I do not think I would be in a position to discuss police inquiries in this place, so I have nothing to say in response to the hon. Gentleman’s question.

As my right hon. Friend will know, veterans are close to my heart, and none more so than the nuclear test veterans. Will he ensure that the £450,000 that we have already invested in projects to commemorate their service will preserve their testimony for years to come?

I pay tribute to all those who campaigned for the nuclear test veterans, who were awarded their medals, as announced by my right hon. Friend the Prime Minister two weeks ago. We are spending that sum to make sure that we properly capture their experiences. Their duty and their sacrifice for the nation will not be forgotten.

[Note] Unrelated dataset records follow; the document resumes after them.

/-- The WRAP writer passes slot n: in its own sector, in an empty one, and in a FAILED one, which it passes over as if it were full; it waits
at a sector that is under erase or still holds drawers (R256, R257, R415). -/
def State.slotGoes (s : State) (n : Nat) : Bool :=
  let here := (s.log.writePos + 511) % 512 / 32
  let x := s.sector (drawerSector (n / 32))
  x.failed || (!x.open_ && (n / 32 == here || n / 32 == s.log.writePos / 32 && !s.occupied n || !s.sectorHolds (n / 32)))

/-- The next free slot: in LATCHED mode the first one of the ring, in WRAP mode the first one up to the sector at which the writer waits. -/
def State.nextSlot (s : State) : Option Nat :=
  if s.latched then s.ringOrder.find? s.slotFreeAt
  else (s.ringOrder.takeWhile s.slotGoes).find? s.slotFreeAt

/-- The drawer sector at which the WRAP writer waits. -/
def State.sectorInWay (s : State) : Option Nat :=
  if s.latched then none else (s.ringOrder.find? (fun n => !s.slotGoes n)).map (fun n => n / 32)

/-- SEQ of the drawer in slot n, where its first granule reads VALID. -/
def State.seqAt (s : State) (n : Nat) : Option Nat :=
  if s.granuleStatus (slotAddr n / 16) = 0 then some (leNat (s.cells (slotAddr n + 4) 4)) else none
/-- PARTITION of the drawer in slot n, where its first granule reads VALID. -/
def State.partAt (s : State) (n : Nat) : Nat := if (s.seqAt n).isSome then (s.cell (slotAddr n + 9)).toNat else 255

/-- The slots whose SEQ reads, of all drawers or of one partition's. -/
def State.seqSlots (s : State) (p : Option Nat) : List (Nat × Nat) :=
  slots.filterMap (fun n => match s.seqAt n with
    | none => none
    | some q => if p.all (fun k => s.partAt n == k) then some (n, q) else none)

/-- The newest of some drawers in the order of SEQ (modulo 2^32). -/
def newest (l : List (Nat × Nat)) : Option (Nat × Nat) :=
  l.foldl (fun b e => match b with
    | none => some e
    | some x => if atOrAfter e.2 x.2 then some e else some x) none
/-- The oldest of some drawers in the order of SEQ. -/
def oldest (l : List (Nat × Nat)) : Option (Nat × Nat) :=
  l.foldl (fun b e => match b with
    | none => some e
    | some x => if atOrAfter x.2 e.2 then some e else some x) none

/-- LAST_SEQ of the log status. -/
def State.lastSeq (s : State) : Nat := ((newest (s.seqSlots none)).map (fun e => e.2)).getD 0
/-- OCCUPIED of the log status. -/
def State.occupiedCount (s : State) : Nat := (slots.filter s.occupied).length

/-! ### Staging (R252, R253, R258) -/

/-- A drawer of LATCHED mode is discarded when no free slot remains (R258). -/
def State.overflow (s : State) (p : Nat) : State :=
  let s := s.bump16 logsOverflowCount
  let s := if p < 16 then s.bump16 (logpPOverflow p) else s
  if s.log.latchRaised then s
  else { s with log := { s.log with latchRaised := true } }.raise 12 0x5E 255 false [2]

/-- A drawer that finds staging full is discarded; the staged ones are kept and marked STAGE_FULL_SEEN (R252). -/
def State.stageFull (s : State) (p : Nat) : State :=
  let s := s.bump16 logsStageOverflow
  let s := if p < 16 then s.bump16 (logpPOverflow p) else s
  let raised := s.log.fullRaised
  let s := { s with log := { s.log with fullRaised := true, staged := s.log.staged.map (fun d => { d with flags := d.flags ||| 32 }) } }
  if raised then s else s.raise 9 0x5F 255

/-- Stage a drawer at the end of the list, with the next SEQ. -/
def State.stageLast (s : State) (d : Drawer) : State :=
  let d := { d with seq := s.log.nextSeq % 4294967296, stagedAt := s.now, flags := d.flags ||| bitIf (!s.commitRuns) 4 }
  { s with log := { s.log with staged := s.log.staged ++ [d], nextSeq := (s.log.nextSeq + 1) % 4294967296 } }

/-- A drawer that gives up its SEQ stays staged, with the next one (R261). -/
def State.stageAfter (s : State) (u : Drawer) : State :=
  { s with log := { s.log with staged := s.log.staged ++ [{ u with seq := s.log.nextSeq }], nextSeq := (s.log.nextSeq + 1) % 4294967296 } }

/-- Stage a drawer: it takes the next SEQ (R252, R258). The drawer of a debug unlock of the same tick as a partition event takes the higher
SEQ (Table 9-5): one that is staged last gives its own to the FAULT drawer. -/
def State.stage (s : State) (d : Drawer) : State :=
  if s.latched && !slots.any s.slotFreeAt then s.overflow d.part
  else if 32 ≤ s.log.staged.length then s.stageFull d.part
  else match s.log.staged.getLast? with
    | some u =>
      if d.kind = 1 ∧ u.kind = 2 ∧ u.firstTick = d.firstTick ∧ s.log.writing.all (fun w => w.2.seq != u.seq) then
        (({ s with log := { s.log with staged := s.log.staged.dropLast, nextSeq := u.seq } }).stageLast d).stageAfter u
      else s.stageLast d
    | none => s.stageLast d

/-! ### The merge (R246 to R248) -/

/-- An entry after its merge window counts as late, and marks the drawer of its event while that is staged (R248). -/
def State.lateEntry (s : State) (p : Nat) : State :=
  let s := s.bump16 logsLateEntryCount
  { s with log := { s.log with staged := s.log.staged.map (fun d =>
      if (s.part p).evSeq = some d.seq then { d with flags := d.flags ||| 64 } else d) } }

/-- The merge window of partition p has ended: an entry of its last tick was still in it (Table 9-5). -/
def State.mergeOver (s : State) (p : Nat) : Bool := (s.part p).merge.any (fun m => decide (m.openedAt + 100 < s.now))

/-- The stamp of the open event of partition p whose drawer is still to be staged. -/
def State.eventStamp (s : State) (p : Nat) : Option Nat :=
  let x := s.part p
  if x.eventOpen && !x.merged && !x.hutchStage then some (s.earliest p (x.cutTick.getD 0)) else none

/-- A lower partition's event with the stamp of partition p's is still to be staged: its drawer comes first (R261). -/
def State.stampedBefore (s : State) (p : Nat) : Bool := (List.range p).any (fun q => (s.eventStamp q).isSome && s.eventStamp q == s.eventStamp p)

/-- Stage the drawer of the open event of partition p, which then knows its SEQ if it was not discarded. -/
def State.mergeEnd (s : State) (p : Nat) : State :=
  match (s.part p).merge with
  | none => s
  | some m =>
    let d := s.mergeEntries p m.clusters
    let d := { d with stageDelay := (s.now - d.firstTick) % 65536, flags := d.flags ||| bitIf m.late 6 }
    let n := s.log.staged.length
    let s := (s.setPart p { s.part p with merge := none, merged := true }).stage d
    if s.log.staged.length ≤ n then s
    else s.setPart p { s.part p with evSeq := ((s.log.staged.filter (fun x => x.part == p && x.kind == 1)).getLast?).map (fun x => x.seq) }

/-- LATCH_ENTRY_ARRIVE (R246, R248): a set entry reaches the Hutch, once; it opens the merge window of the open event, joins it, or is late,
also while the drawer still waits for that of a lower partition (R261). The Hutch merges no entry of an event whose drawer it stages itself
(R245). -/
def execLatchEntryArrive (p : Fin 16) (n : Fin 8) (s : State) : Outcome State Fault Refusal :=
  let l := s.latch n p
  if !l.isSet || l.arrived || s.stalled.contains 9 then ok s
  else
    let s := s.setLatch n p { l with arrived := true }
    let closed := s.mergeOver p
    let s := if closed && !s.stampedBefore p then s.mergeEnd p else s
    let x := s.part p
    if !x.eventOpen || x.hutchStage then ok s
    else match x.merge with
      | some m =>
        if closed then ok ((s.setPart p { x with merge := some { m with late := true } }).bump16 logsLateEntryCount)
        else ok (s.setPart p { x with merge := some { m with clusters := m.clusters ++ [n.val] } })
      | none => if x.merged then ok (s.lateEntry p) else ok (s.setPart p { x with merge := some { openedAt := s.now, clusters := [n.val] } })

/-- The drawers of partition p's events that were left, whose windows have ended, are staged (R244). -/
def State.closingEnd (s : State) (p : Nat) : State :=
  let l := s.log.closing.filter (fun e => e.2.part == p && decide (e.1 + 100 < s.now))
  let s := { s with log := { s.log with closing := s.log.closing.filter (fun e => !(e.2.part == p && decide (e.1 + 100 < s.now))) } }
  l.foldl (fun s e => s.stage { e.2 with stageDelay := (s.now - e.2.firstTick) % 65536 }) s

/-- MERGE_WINDOW_END (R246): 1 µs after the first entry, the drawer content is frozen and staged. Of events with equal stamps the lower
partition's drawer comes first (R261). -/
def execMergeWindowEnd (p : Fin 16) (s : State) : Outcome State Fault Refusal :=
  let s := s.closingEnd p
  if s.mergeOver p && !s.stampedBefore p then ok (s.mergeEnd p) else ok s

/-- The drawer that the Hutch stages itself at a long press (R245), from what it records of the device: no cluster entry takes part. -/
def State.hutchDrawer (s : State) (p : Nat) (snap : Drawer) : State :=
  s.stage { snap with
    part := p, cause := 5, firstTick := s.now, trestle := (s.now + s.trestle.offset.toNat) % 18446744073709551616,
    age := 4294967295 }

/-- A drawer of KIND 0x02 or 0x03, stamped with device time (Table 9-1). -/
def State.kindDrawer (s : State) (kind : Nat) : Drawer :=
  { s.drawerSnap 255 with kind := kind, part := 255, retries := 0, firstTick := s.now,
                          trestle := (s.now + s.trestle.offset.toNat) % 18446744073709551616 }

/-! ### Commit and read-back (R253 to R257) -/

/-- Ask for the erase of a drawer sector, unless that erase runs or waits (Table 16-5: one erase). -/
def State.askRingErase (s : State) (k : Nat) : State :=
  let a := 0x600000 + 4096 * k
  let has := fun (o : NvOp) => o.erase && o.addr == a
  if s.nv.queue.any has || (match s.nv.erase with
    | some o => has o
    | none => false) then s
  else s.nvAsk { why := .ringErase true, erase := true, addr := a }

/-- The write position enters the sector of slot n in WRAP mode: the next sector that has not FAILED is erased if it holds a drawer (R257,
R415). -/
def State.enterSector (s : State) (n : Nat) : State :=
  let k := n / 32
  let next := ((List.range 15).map (fun i => (k + 1 + i) % 16)).find? (fun j => !(s.sector (drawerSector j)).failed)
  match next with
  | some j => if !s.latched && k != (s.log.writePos + 511) % 512 / 32 && s.sectorHolds j then s.askRingErase j else s
  | none => s

/-- COMMITTED_LATE is known to apply when programming begins: the bound of Table 9-3 has passed since staging, or since the halt of an
erase that had to reach its minimum run time (R253). -/
def State.commitLate (s : State) (d : Drawer) : Bool :=
  let from_ := if s.nv.suspended then max d.stagedAt s.nv.haltAt else d.stagedAt
  d.old || decide (from_ + usTicks 200 < s.now)

/-- Begin the program operation of a drawer in slot n. -/
def State.beginDrawer (s : State) (n : Nat) (d : Drawer) (isMarker : Bool) : State :=
  let d := { d with flags := d.flags ||| bitIf (s.commitLate d) 4 }
  let data := drawerBytes d s.devid
  let s := (s.enterSector n).setIntents (granulesOf (slotAddr n) 128)
  { s with nv := { s.nv with program := some { why := .drawer, erase := false, addr := slotAddr n, data := data } },
           log := { s.log with writing := some (n, d), writePos := (n + 1) % 512,
                               marker := if isMarker then some d else s.log.marker,
                               staged := if isMarker then s.log.staged else d :: s.log.staged.drop 1 } }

To help and support veterans with additional cold weather payments, has the Department liaised with the Ministry of Defence to ensure that none of our veterans is left shivering in the dark this winter?

None of our veterans should be left shivering in the dark this winter. Cold weather payments and grants from the Royal British Legion are available to support those who are at a particularly vulnerable point in their lives. Help is available if veterans speak up and reach out. Many people are prepared to help them, so no veteran should be cold and suffering this winter.

As we head towards Christmas, my mind turns to the hundreds of hampers of local produce that I will deliver to veterans in Christmas week, which gives me the opportunity to thank them for their service. I come across veterans who feel isolated and often do not know how to access services. Can my right hon. Friend set out the support that is available to veterans who may feel isolated in the run-up to Christmas?

Isolation is a huge challenge for veterans who have left the military, and what we are trying to do in the Office for Veterans’ Affairs is build dedicated clear pathways for those who are isolated, homeless or particularly vulnerable. Homelessness is a particular issue around this time of year—veterans are under-represented in the homeless population, but one is one too many—and I will have more to say about this before Christmas.

It is not just Baroness Mone who made obscene profits out of VIP lane-awarded contracts for PPE purchases. Private Eye has long highlighted other companies that made record profits through this process. When are the Government going to review all the contracts awarded through the VIP lane and try to recover money, instead of allowing people to profiteer from the pandemic?

We have made a lot of progress in recovering moneys. For example, our checks prevented over £2 billion of fraud on bounce back loans and we have stopped over £700 million in over-claimed grants. We have invested £100 million to set up a taxpayer protection taskforce, which is expected to recover up to £1 billion by 2022-23.

Marvellous! We did have plenty of time and we have not stopped early, so the Whips need not panic in the future.